Segment Open

/-! ## Codes of the sub-fields -/

/-- The tag codes of 08/R180. -/
def Tag.code : Tag → Nat
  | .raw => 0 | .f32 => 1 | .f16 => 2 | .bf16 => 3 | .s8 => 4 | .n8 => 5 | .s16 => 6 | .n16 => 7
  | .s32 => 8 | .n32 => 9 | .s64 => 10 | .n64 => 11 | .xb8 => 12 | .xb4 => 13 | .xsc => 14 | .foreign => 15

/-- The tag of a code below 16. -/
def Tag.ofCode : Nat → Tag
  | 1 => .f32 | 2 => .f16 | 3 => .bf16 | 4 => .s8 | 5 => .n8 | 6 => .s16 | 7 => .n16 | 8 => .s32
  | 9 => .n32 | 10 => .s64 | 11 => .n64 | 12 => .xb8 | 13 => .xb4 | 14 => .xsc | 15 => .foreign | _ => .raw

/-- `some x` when the test holds: a reserved value makes the whole decoding fail (14/R307). -/
def okIf {α : Type} (c : Bool) (x : α) : Option α := if c then some x else none

/-- A tag sub-field that an entry restricts to the tags of `ok`. -/
def Tag.pick (ok : Tag → Bool) (n : Nat) : Option Tag := okIf (ok (Tag.ofCode n)) (Tag.ofCode n)

/-- Any of the sixteen codes (15/R332). -/
def Tag.isAny (_ : Tag) : Bool := true
/-- The 64-bit formats, whose operands are pairs. -/
def Tag.is64 : Tag → Bool | .s64 | .n64 => true | _ => false
/-- The TYPE of IADD and its row mates (15/R320). -/
def Tag.isIntSmall : Tag → Bool | .s8 | .n8 | .s16 | .n16 | .s32 | .n32 => true | _ => false
/-- The TYPE of INEG and IABS (15/R320). -/
def Tag.isSignedSmall : Tag → Bool | .s8 | .s16 | .s32 => true | _ => false
/-- S32 and N32. -/
def Tag.isInt32 : Tag → Bool | .s32 | .n32 => true | _ => false
/-- S64 and N64. -/
def Tag.isInt64 : Tag → Bool | .s64 | .n64 => true | _ => false
/-- S32, N32, S64 and N64. -/
def Tag.isInt3264 : Tag → Bool | .s32 | .n32 | .s64 | .n64 => true | _ => false
/-- The TYPE of MOVI: codes 10, 11 and 15 are reserved (15/R331). -/
def Tag.isMovi : Tag → Bool | .s64 | .n64 | .foreign => false | _ => true
/-- The TYPE of MOVI64 (15/R331). -/
def Tag.isMovi64 : Tag → Bool | .raw | .s64 | .n64 => true | _ => false
/-- F16 and BF16 (16/R350). -/
def Tag.isHalf : Tag → Bool | .f16 | .bf16 => true | _ => false
/-- S8 and N8 (16/R352). -/
def Tag.isByteInt : Tag → Bool | .s8 | .n8 => true | _ => false
/-- Codes 1 to 11, the formats CVT converts between (16/R353). -/
def Tag.isConv : Tag → Bool | .raw | .xb8 | .xb4 | .xsc | .foreign => false | _ => true
/-- F32, F16 and BF16. -/
def Tag.isFloat : Tag → Bool | .f32 | .f16 | .bf16 => true | _ => false
/-- XB8 and XB4. -/
def Tag.isXB : Tag → Bool | .xb8 | .xb4 => true | _ => false
/-- The destinations of XBUNP (16/R356). -/
def Tag.isUnp : Tag → Bool | .f32 | .bf16 => true | _ => false
/-- The TYPE of a load or store: FOREIGN is reserved (17/R366). -/
def Tag.isMem : Tag → Bool | .foreign => false | _ => true
/-- The types of ATOM and RED (17/R373). -/
def Tag.isAtom : Tag → Bool | .s32 | .n32 | .s64 | .n64 | .f32 => true | _ => false
/-- The types of LREDUCE and LSCAN (16/R363). -/
def Tag.isLane : Tag → Bool | .s32 | .n32 | .s64 | .n64 | .f32 => true | _ => false
/-- The fragment formats of MMA (18/R402). -/
def Tag.isFrag : Tag → Bool | .f16 | .bf16 | .s8 | .xb8 | .xb4 => true | _ => false
/-- The kinds MFILL names (18/R409). -/
def Tag.isFillTy : Tag → Bool | .f32 | .s32 => true | _ => false
/-- The tags XMWR may name (19/R423). -/
def Tag.isXmTag : Tag → Bool | .f32 | .s32 | .foreign => true | _ => false

/-- The scope codes of 14/R307. -/
def Scope.code : Scope → Nat | .th => 0 | .gr => 1 | .tm => 2 | .cl => 3 | .pn => 4 | .dv => 5 | .sy => 6
/-- Code 7 is reserved. -/
def Scope.ofCode? : Nat → Option Scope
  | 0 => some .th | 1 => some .gr | 2 => some .tm | 3 => some .cl | 4 => some .pn | 5 => some .dv | 6 => some .sy
  | _ => none
/-- CINV names scopes 2 to 6 (17/R377). -/
def scopeC : Scope → Bool | .th | .gr => false | _ => true

/-- The space codes of 14/R307. -/
def Space.code : Space → Nat | .g => 0 | .s => 1 | .p => 2 | .w => 3 | .c => 4
/-- Codes 5 to 7 are reserved. -/
def Space.ofCode? : Nat → Option Space
  | 0 => some .g | 1 => some .s | 2 => some .p | 3 => some .w | 4 => some .c | _ => none
/-- The address register is a pair for G and C (17/R364). -/
def Space.wideAddr : Space → Bool | .g | .c => true | _ => false
/-- The spaces of loads, stores, ATOM and RED. -/
def Space.spGSPW : Space → Bool | .c => false | _ => true
/-- The spaces of words that are waited on. -/
def Space.spGS : Space → Bool | .g | .s => true | _ => false
/-- The spaces of PREF and FLUSHL. -/
def Space.spGP : Space → Bool | .g | .p => true | _ => false
/-- A space sub-field that an entry restricts. -/
def Space.pick (ok : Space → Bool) (n : Nat) : Option Space :=
  (Space.ofCode? n).bind fun x => okIf (ok x) x

/-- The ordering codes of 14/R307. -/
def MemOrd.code : MemOrd → Nat | .none => 0 | .acq => 1 | .rel => 2 | .full => 3
/-- The ordering of a code below 4. -/
def MemOrd.ofCode : Nat → MemOrd | 1 => .acq | 2 => .rel | 3 => .full | _ => .none
/-- Loads: none or acquire. -/
def MemOrd.ordA : MemOrd → Bool | .none | .acq => true | _ => false
/-- Stores: none or release. -/
def MemOrd.ordR : MemOrd → Bool | .none | .rel => true | _ => false
/-- ATOM: none, acquire or release. -/
def MemOrd.ordAR : MemOrd → Bool | .full => false | _ => true
/-- FENCE: acquire, release or full. -/
def MemOrd.ordF : MemOrd → Bool | .none => false | _ => true
/-- An ordering sub-field that an entry restricts. -/
def MemOrd.pick (ok : MemOrd → Bool) (n : Nat) : Option MemOrd := okIf (ok (MemOrd.ofCode n)) (MemOrd.ofCode n)

/-- The rounding codes of 08/R186. -/
def Rnd.code : Rnd → Nat | .rne => 0 | .rtz => 1 | .rup => 2 | .rdn => 3 | .sr => 4
/-- Codes 5 to 7 are undefined encodings. -/
def Rnd.ofCode? : Nat → Option Rnd
  | 0 => some .rne | 1 => some .rtz | 2 => some .rup | 3 => some .rdn | 4 => some .sr | _ => none
/-- Entries with a seed operand take every mode. -/
def Rnd.rnd5 (_ : Rnd) : Bool := true
/-- Entries without a seed operand. -/
def Rnd.rnd4 : Rnd → Bool | .sr => false | _ => true
/-- CVTXB and XBEXP round to nearest or stochastically (16/R354). -/
def Rnd.rndxb : Rnd → Bool | .rne | .sr => true | _ => false
/-- A rounding sub-field that an entry restricts. -/
def Rnd.pick (ok : Rnd → Bool) (n : Nat) : Option Rnd := (Rnd.ofCode? n).bind fun x => okIf (ok x) x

Segment Closed

ASSIGNMENT
The full set of entries must be printed again without any alteration.

RESULT
/-! ## Codes of the sub-fields -/

/-- The tag codes of 08/R180. -/
def Tag.code : Tag → Nat
  | .raw => 0 | .f32 => 1 | .f16 => 2 | .bf16 => 3 | .s8 => 4 | .n8 => 5 | .s16 => 6 | .n16 => 7
  | .s32 => 8 | .n32 => 9 | .s64 => 10 | .n64 => 11 | .xb8 => 12 | .xb4 => 13 | .xsc => 14 | .foreign => 15

/-- The tag of a code below 16. -/
def Tag.ofCode : Nat → Tag
  | 1 => .f32 | 2 => .f16 | 3 => .bf16 | 4 => .s8 | 5 => .n8 | 6 => .s16 | 7 => .n16 | 8 => .s32
  | 9 => .n32 | 10 => .s64 | 11 => .n64 | 12 => .xb8 | 13 => .xb4 | 14 => .xsc | 15 => .foreign | _ => .raw

/-- `some x` when the test holds: a reserved value makes the whole decoding fail (14/R307). -/
def okIf {α : Type} (c : Bool) (x : α) : Option α := if c then some x else none

/-- A tag sub-field that an entry restricts to the tags of `ok`. -/
def Tag.pick (ok : Tag → Bool) (n : Nat) : Option Tag := okIf (ok (Tag.ofCode n)) (Tag.ofCode n)

/-- Any of the sixteen codes (15/R332). -/
def Tag.isAny (_ : Tag) : Bool := true
/-- The 64-bit formats, whose operands are pairs. -/
def Tag.is64 : Tag → Bool | .s64 | .n64 => true | _ => false
/-- The TYPE of IADD and its row mates (15/R320). -/
def Tag.isIntSmall : Tag → Bool | .s8 | .n8 | .s16 | .n16 | .s32 | .n32 => true | _ => false
/-- The TYPE of INEG and IABS (15/R320). -/
def Tag.isSignedSmall : Tag → Bool | .s8 | .s16 | .s32 => true | _ => false
/-- S32 and N32. -/
def Tag.isInt32 : Tag → Bool | .s32 | .n32 => true | _ => false
/-- S64 and N64. -/
def Tag.isInt64 : Tag → Bool | .s64 | .n64 => true | _ => false
/-- S32, N32, S64 and N64. -/
def Tag.isInt3264 : Tag → Bool | .s32 | .n32 | .s64 | .n64 => true | _ => false
/-- The TYPE of MOVI: codes 10, 11 and 15 are reserved (15/R331). -/
def Tag.isMovi : Tag → Bool | .s64 | .n64 | .foreign => false | _ => true
/-- The TYPE of MOVI64 (15/R331). -/
def Tag.isMovi64 : Tag → Bool | .raw | .s64 | .n64 => true | _ => false
/-- F16 and BF16 (16/R350). -/
def Tag.isHalf : Tag → Bool | .f16 | .bf16 => true | _ => false
/-- S8 and N8 (16/R352). -/
def Tag.isByteInt : Tag → Bool | .s8 | .n8 => true | _ => false
/-- Codes 1 to 11, the formats CVT converts between (16/R353). -/
def Tag.isConv : Tag → Bool | .raw | .xb8 | .xb4 | .xsc | .foreign => false | _ => true
/-- F32, F16 and BF16. -/
def Tag.isFloat : Tag → Bool | .f32 | .f16 | .bf16 => true | _ => false
/-- XB8 and XB4. -/
def Tag.isXB : Tag → Bool | .xb8 | .xb4 => true | _ => false
/-- The destinations of XBUNP (16/R356). -/
def Tag.isUnp : Tag → Bool | .f32 | .bf16 => true | _ => false
/-- The TYPE of a load or store: FOREIGN is reserved (17/R366). -/
def Tag.isMem : Tag → Bool | .foreign => false | _ => true
/-- The types of ATOM and RED (17/R373). -/
def Tag.isAtom : Tag → Bool | .s32 | .n32 | .s64 | .n64 | .f32 => true | _ => false
/-- The types of LREDUCE and LSCAN (16/R363). -/
def Tag.isLane : Tag → Bool | .s32 | .n32 | .s64 | .n64 | .f32 => true | _ => false
/-- The fragment formats of MMA (18/R402). -/
def Tag.isFrag : Tag → Bool | .f16 | .bf16 | .s8 | .xb8 | .xb4 => true | _ => false
/-- The kinds MFILL names (18/R409). -/
def Tag.isFillTy : Tag → Bool | .f32 | .s32 => true | _ => false
/-- The tags XMWR may name (19/R423). -/
def Tag.isXmTag : Tag → Bool | .f32 | .s32 | .foreign => true | _ => false

/-- The scope codes of 14/R307. -/
def Scope.code : Scope → Nat | .th => 0 | .gr => 1 | .tm => 2 | .cl => 3 | .pn => 4 | .dv => 5 | .sy => 6
/-- Code 7 is reserved. -/
def Scope.ofCode? : Nat → Option Scope
  | 0 => some .th | 1 => some .gr | 2 => some .tm | 3 => some .cl | 4 => some .pn | 5 => some .dv | 6 => some .sy
  | _ => none
/-- CINV names scopes 2 to 6 (17/R377). -/
def scopeC : Scope → Bool | .th | .gr => false | _ => true

/-- The space codes of 14/R307. -/
def Space.code : Space → Nat | .g => 0 | .s => 1 | .p => 2 | .w => 3 | .c => 4
/-- Codes 5 to 7 are reserved. -/
def Space.ofCode? : Nat → Option Space
  | 0 => some .g | 1 => some .s | 2 => some .p | 3 => some .w | 4 => some .c | _ => none
/-- The address register is a pair for G and C (17/R364). -/
def Space.wideAddr : Space → Bool | .g | .c => true | _ => false
/-- The spaces of loads, stores, ATOM and RED. -/
def Space.spGSPW : Space → Bool | .c => false | _ => true
/-- The spaces of words that are waited on. -/
def Space.spGS : Space → Bool | .g | .s => true | _ => false
/-- The spaces of PREF and FLUSHL. -/
def Space.spGP : Space → Bool | .g | .p => true | _ => false
/-- A space sub-field that an entry restricts. -/
def Space.pick (ok : Space → Bool) (n : Nat) : Option Space :=
  (Space.ofCode? n).bind fun x => okIf (ok x) x

/-- The ordering codes of 14/R307. -/
def MemOrd.code : MemOrd → Nat | .none => 0 | .acq => 1 | .rel => 2 | .full => 3
/-- The ordering of a code below 4. -/
def MemOrd.ofCode : Nat → MemOrd | 1 => .acq | 2 => .rel | 3 => .full | _ => .none
/-- Loads: none or acquire. -/
def MemOrd.ordA : MemOrd → Bool | .none | .acq => true | _ => false
/-- Stores: none or release. -/
def MemOrd.ordR : MemOrd → Bool | .none | .rel => true | _ => false
/-- ATOM: none, acquire or release. -/
def MemOrd.ordAR : MemOrd → Bool | .full => false | _ => true
/-- FENCE: acquire, release or full. -/
def MemOrd.ordF : MemOrd → Bool | .none => false | _ => true
/-- An ordering sub-field that an entry restricts. -/
def MemOrd.pick (ok : MemOrd → Bool) (n : Nat) : Option MemOrd := okIf (ok (MemOrd.ofCode n)) (MemOrd.ofCode n)

/-- The rounding codes of 08/R186. -/
def Rnd.code : Rnd → Nat | .rne => 0 | .rtz => 1 | .rup => 2 | .rdn => 3 | .sr => 4
/-- Codes 5 to 7 are undefined encodings. -/
def Rnd.ofCode? : Nat → Option Rnd
  | 0 => some .rne | 1 => some .rtz | 2 => some .rup | 3 => some .rdn | 4 => some .sr | _ => none
/-- Entries with a seed operand take every mode. -/
def Rnd.rnd5 (_ : Rnd) : Bool := true
/-- Entries without a seed operand. -/
def Rnd.rnd4 : Rnd → Bool | .sr => false | _ => true
/-- CVTXB and XBEXP round to nearest or stochastically (16/R354). -/
def Rnd.rndxb : Rnd → Bool | .rne | .sr => true | _ => false
/-- A rounding sub-field that an entry restricts. -/
def Rnd.pick (ok : Rnd → Bool) (n : Nat) : Option Rnd := (Rnd.ofCode? n).bind fun x => okIf (ok x) x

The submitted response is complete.